What if you pentest someone who unkowingly to you lies that they have authority?

[thelaw82134]

Client A signs a contract stating that he owns or is authorized to represent the owner of a Network. He asks a penetration testing company to crack it. After they crack it, recover the pass, tell him how to make it more secure; they find out it's not actually his network and now he has the password. Who is liable?


The contract they signed, says , among other things:

The client does hereby retain the provider for the purpose of providing Penetration Testing services on the client's computers and/or Networks.
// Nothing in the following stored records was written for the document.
-- ==== Sys2Proof/Machine/Requests.lean ====
section
/-! DEFINITION. Requests of sessions (R312 to R319, R330 to R332, R369, R370): the stage's queue, and the
operations that read, write, subscribe, and act on devices and functions. -/

namespace Sys2Proof.Machine
open Sys2Proof

/-! ### Whole checks (R313) -/

/-- The first failing status in the order NOPOINT, DENIED, READONLY, INPUTPT, BADARG; 0: none. -/
def firstStatus (nopoint denied readonly inputpt badarg : Bool) : Nat :=
  if nopoint then stNopoint else if denied then stDenied else if readonly then stReadonly
  else if inputpt then stInputpt else if badarg then stBadarg else stOk

/-- A point that a device or CAN input mapping fills (R317). -/
def isMapped (s : State) (pt : Nat) : Bool :=
  s.eth.dev.any (fun e => match e.2 with
    | some d => decide (d.inFirst ≤ pt) && decide (pt < d.inFirst + d.inCnt)
    | none => false) ||
  (List.range 2).any (fun c => (canOf s c).rxEntries.any (fun e =>
    decide (e.2.first ≤ pt) && decide (pt < e.2.first + (e.2.len + 3) / 4)))

/-- A point that R317 refuses with INPUTPT. -/
def isInputPt (s : State) (pt : Nat) : Bool :=
  isLocalInput s pt || isLoopOut s pt || isMapped s pt || (match objOf s pt with
    | some o => o.kind == 1
    | none => false)

/-- The status of a write of points by a session (R313, R317); `role`: it has the role. -/
def writeStatus (s : State) (stage : Nat) (role : Bool) (pts : List Nat) : Nat :=
  let own (pt : Nat) : Bool := isRelRW pt || ownerOf s pt == stage
  let ro (pt : Nat) : Bool := isReadOnly pt && !isLocalInput s pt
  firstStatus (pts.any (fun pt => !pointExists s pt)) (!role || pts.any (fun pt => !own pt)) (pts.any ro)
    (pts.any (isInputPt s)) false

/-- The status of a freeze or release (R129, R249). -/
def freezeStatus (s : State) (stage : Nat) (role : Bool) (pt : Nat) : Nat :=
  firstStatus (!pointExists s pt) (!role || ownerOf s pt != stage) (isReadOnly pt || decide (blockOf pt < 4) || inMslBlock s pt)
    false false

/-! ### Queued requests as they are served (R316, R318, R365, R369) -/

/-- The operation code of a queued request (R314). -/
def Req.op : Req → Nat
  | .read _ => 0x0010
  | .subscribe _ _ => 0x0012
  | .unsubscribe _ => 0x0013
  | .notify _ => 0x0014
  | .loopread _ => 0x0018
  | .evread _ _ _ _ => 0x0040
  | .statread => 0x0050

/-- READ (R316): index by index, the value and the quality word. DESIGN CHOICE, log 37. -/
def readPay (s : State) (stage : Nat) (pts : List Nat) : List Word :=
  pts.flatMap (fun pt =>
    let v := readNow s stage pt
    [v.val, v.q.setWidth 32])

/-- Subscribed points of a session and of the module. -/
def subPts (c : Conn) : Nat := (c.subs.map (fun x => x.pts.length)).sum
def allSubPts (s : State) : Nat := (s.host.conns.map (fun e => match e.2 with
  | some c => subPts c
  | none => 0)).sum

/-- The status of a request that names points to read (R313, R316). More than 4,096 points are LIMIT before any of them is
looked at. DESIGN CHOICE, log 38. -/
def readStatus (s : State) (c : Conn) (pts : List Nat) (bad : Bool) : Nat :=
  if 4096 < pts.length then stLimit
  else firstStatus (pts.any (fun pt => !pointExists s pt)) (!hasRole c roView || pts.any (fun pt => !mayRead s c.stage pt))
    false false bad

/-- A new subscription (R318). -/
def Sub.fresh (num : Nat) (pts : List Nat) (minint : Nat) : Sub :=
  { num := num, pts := pts, minint := minint, last := [], lastAt := none, queued := none, gap := false, owed := []
    queuedAt := 0 }

/-- A subscription of a session changed. -/
def mapSub (cn num : Nat) (f : Sub → Sub) (s : State) : State :=
  match connOf s cn with
  | some c => putConn cn (some { c with subs := c.subs.map (fun x => if x.num = num then f x else x) }) s
  | none => s

/-- SUBSCRIBE: its number is the answer (R318). -/
def serveSubscribe (cn rq : Nat) (c : Conn) (pts : List Nat) (minint : Nat) (s : State) : State :=
  let st := readStatus s c pts (decide (60_000 < minint))
  if st != stOk then endOp cn rq c.stage 0x0012 st 0 [] s
  else if 16 ≤ c.subs.length ∨ 8_192 < subPts c + pts.length ∨ 32_768 < allSubPts s + pts.length then
    endOp cn rq c.stage 0x0012 stLimit 0 [] s
  else
    let s := putConn cn (some { c with subs := c.subs ++ [Sub.fresh c.nextSub pts minint], nextSub := c.nextSub + 1 }) s
    endOp cn rq c.stage 0x0012 stOk 0 [BitVec.ofNat 32 c.nextSub] s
The client has provided the provider with certain required information regarding the scope and range of the tests and the client hereby warrants that all information provided is true and accurate and that the client owns or is authorized to represent the owners of the computers systems and networks described in Form A. The client further warrants and represents that he/she is authorized to enter into binding legal agreements.

 

[army judge]

Your contract doesn't automatically protect YOU from liability.

You may have unknowingly aided someone in violating the law.


You would be wise to consult with YOUR attorney before proceeding further.

You could be at risk for large civil damages and/or criminal prosecution.

You'd be smart to stop taking snout this and admit nothing to anyone.

You need a lawyer.

You relied on an erroneous (if not fraudulent) representation, you failed you due diligence.

You are now at some risk.

That piece of paper is probably useless.

 

[mightymoose]

Unless the owner of the network claims some kind of damages then there is nothing to worry about.